Each approach has implications for understanding selection causality. If fitness is a property of individuals, then selection acts at the organism level. If it's a population parameter, selection becomes a statistical phenomenon rather than a mechanism in the classical sense.

⚙️ Mechanism or Description: Can Selection Be Both?

The third conflict concerns the very definition of mechanism. Okasha (S008) proposes distinguishing between mechanism in the narrow sense (a system of components with clear causal interactions) and mechanism in the broad sense (any regular process explaining a phenomenon).

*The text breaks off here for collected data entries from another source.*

/-- With penValid = 1, videoEnable = 1 and the cache invariant, RFR answers a state in which a pixel inside the clip
with a value of 128 or more is covered by a tile of category 0. (R188) -/
def Obligations.SpritePensOnlyOverCategoryZero : Prop :=
  ∀ (s : State) (c : Clip), s.penValid = true → s.videoEnable = true → s.CacheCoherent →
    ∃ t, exec (.rfr c) s = .next t ∧
      ∀ X Y : Nat, X ≤ 255 → Y ≤ 255 → insideClip c X Y = true → 128 ≤ (t.pixel X Y).toNat →
        (s.tileAt (32 * (Y / 8) + X / 8)).priorityCategory = .below

/-- With the invariant, whatever board the last PLD found, penValid = 1 and videoEnable = 1: after RFR c, then any
commands none of which is TWC, TWA, SWP or SWS, then RFR c again with videoEnable = 1, every pixel inside c is as
after the first RFR, and the whole buffer is, if the commands between left the pixels outside c as they were. That a
draw between the two with another clip may change pixels outside c, which the second RFR leaves, follows from R187.
(44_frame.md R189) -/
def Obligations.FrameIsReproducible : Prop :=
  ∀ (b : Board) (s : State) (c : Clip) (between : List Instr), s.InvFrom b → s.penValid = true →
    s.videoEnable = true → (∀ i ∈ between, isWrite i = false) →
    ∃ t u, exec (.rfr c) s = .next t ∧ execAll between t = .next u ∧
      (u.videoEnable = true →
        ∃ v, exec (.rfr c) u = .next v ∧
          (∀ X Y : Nat, X ≤ 255 → Y ≤ 255 → insideClip c X Y = true → v.pixel X Y = t.pixel X Y) ∧
          ((∀ X Y : Nat, X ≤ 255 → Y ≤ 255 → insideClip c X Y = false → u.pixel X Y = t.pixel X Y) → v.fb = t.fb))

/-- Two states with the same tile and sprite memories and the same VARIANT, graphics data and sprite cell size, whatever
their PROMs, PROM layout, palettes, frame buffers, dirty bits, caches, flipScreen and history, show the same pixels
inside the clip after RFR (both enabled, built and coherent). (R191) -/
def Obligations.FrameForgetsThePreviousBuffer : Prop :=
  ∀ (s s' : State) (c : Clip), s.penValid = true → s'.penValid = true → s.videoEnable = true → s'.videoEnable = true →
    s.CacheCoherent → s'.CacheCoherent → s'.board.variant = s.board.variant → s'.board.spriteW = s.board.spriteW →
    s'.board.spriteH = s.board.spriteH → s'.board.charGfx = s.board.charGfx →
    s'.board.spriteGfx = s.board.spriteGfx → s'.tileCode = s.tileCode → s'.tileAttr = s.tileAttr → s'.sprPrimary = s.sprPrimary → s'.sprSecondary = s.sprSecondary →
    ∃ t t', exec (.rfr c) s = .next t ∧ exec (.rfr c) s' = .next t' ∧
      ∀ X Y : Nat, X ≤ 255 → Y ≤ 255 → insideClip c X Y = true → t'.pixel X Y = t.pixel X Y

/-- With the cache invariant, after any completed TMD every pixel is as before or 0..127; after SPD as before or
129..383 and not a multiple of 4; after RFR one of the three. (R190) -/
def Obligations.DrawsWriteOnlyTheirPens : Prop :=
  ∀ (s t : State) (cat : Category) (c : Clip) (X Y : Nat), s.CacheCoherent → X ≤ 255 → Y ≤ 255 →
    (exec (.tmd cat c) s = .next t → t.pixel X Y = s.pixel X Y ∨ (t.pixel X Y).toNat ≤ 127) ∧
    (exec (.spd c) s = .next t → t.pixel X Y = s.pixel X Y ∨
      (129 ≤ (t.pixel X Y).toNat ∧ (t.pixel X Y).toNat ≤ 383 ∧ (t.pixel X Y).toNat % 4 ≠ 0)) ∧
    (exec (.rfr c) s = .next t → t.pixel X Y = s.pixel X Y ∨ (t.pixel X Y).toNat ≤ 127 ∨
      (129 ≤ (t.pixel X Y).toNat ∧ (t.pixel X Y).toNat ≤ 383 ∧ (t.pixel X Y).toNat % 4 ≠ 0))

/-- FB changes only under TMD, SPD and RFR; BASE, PEN and penValid only under PLD; TC only under TWC, TA under TWA, SP
under SWP, SS under SWS; the dirty bits only under TWC, TWA, TMD and RFR; the cache only under TMD and RFR;
videoEnable only under VEN and flipScreen only under FLP. (10_state.md R33, 70_reset_and_hazards.md R235,
42_tilemap.md R151, 43_sprites.md R162) -/
def Obligations.OnlyDrawsWriteTheBuffer : Prop :=
  ∀ (i : Instr) (s t : State), exec i s = .next t →
    ((∀ cat c, i ≠ .tmd cat c) → (∀ c, i ≠ .spd c) → (∀ c, i ≠ .rfr c) → t.fb = s.fb) ∧
    (i ≠ .pld → t.base = s.base ∧ t.pen = s.pen ∧ t.penValid = s.penValid) ∧
    ((∀ off val, i ≠ .twc off val) → t.tileCode = s.tileCode) ∧
    ((∀ off val, i ≠ .twa off val) → t.tileAttr = s.tileAttr) ∧
    ((∀ off val, i ≠ .swp off val) → t.sprPrimary = s.sprPrimary) ∧
    ((∀ off val, i ≠ .sws off val) → t.sprSecondary = s.sprSecondary) ∧
    ((∀ off val, i ≠ .twc off val) → (∀ off val, i ≠ .twa off val) → (∀ cat c, i ≠ .tmd cat c) →
      (∀ c, i ≠ .rfr c) → t.dirty = s.dirty) ∧
    ((∀ cat c, i ≠ .tmd cat c) → (∀ c, i ≠ .rfr c) → t.cache = s.cache) ∧
    ((∀ f, i ≠ .ven f) → t.videoEnable = s.videoEnable) ∧
    ((∀ f, i ≠ .flp f) → t.flipScreen = s.flipScreen)

/-- The step of a state with any other frame buffer answers the same state, FB apart, and an entry the host writes reads
back. (20_memory.md R60, 70_reset_and_hazards.md R246) -/
def Obligations.CoreNeverReadsTheBuffer : Prop :=
  (∀ (s : State) (fb : Buffer),
      ∃ t u, step s = .next t ∧ step { s with fb := fb } = .next u ∧ { u with fb := t.fb } = t) ∧
  (∀ (s : State) (x y : Byte) (p : Pen) (X Y : Nat), X ≤ 255 → Y ≤ 255 →
      (s.hostAct (.pokePixel x y p)).pixel X Y = if X = x.toNat ∧ Y = y.toNat then p else s.pixel X Y)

Position Selection as mechanism? Consequence
Narrow interpretation No—selection is a description of statistical patterns Selection does not explain but reformulates observations
Broad interpretation Yes—selection is a regular causal process Selection has explanatory power at the population level
Hybrid position Yes, but with caveats—mechanism at population level, description at individual level Selection works as a mechanism only under certain conditions

🔄 Causality and Selection: Does Selection Act or Only Describe?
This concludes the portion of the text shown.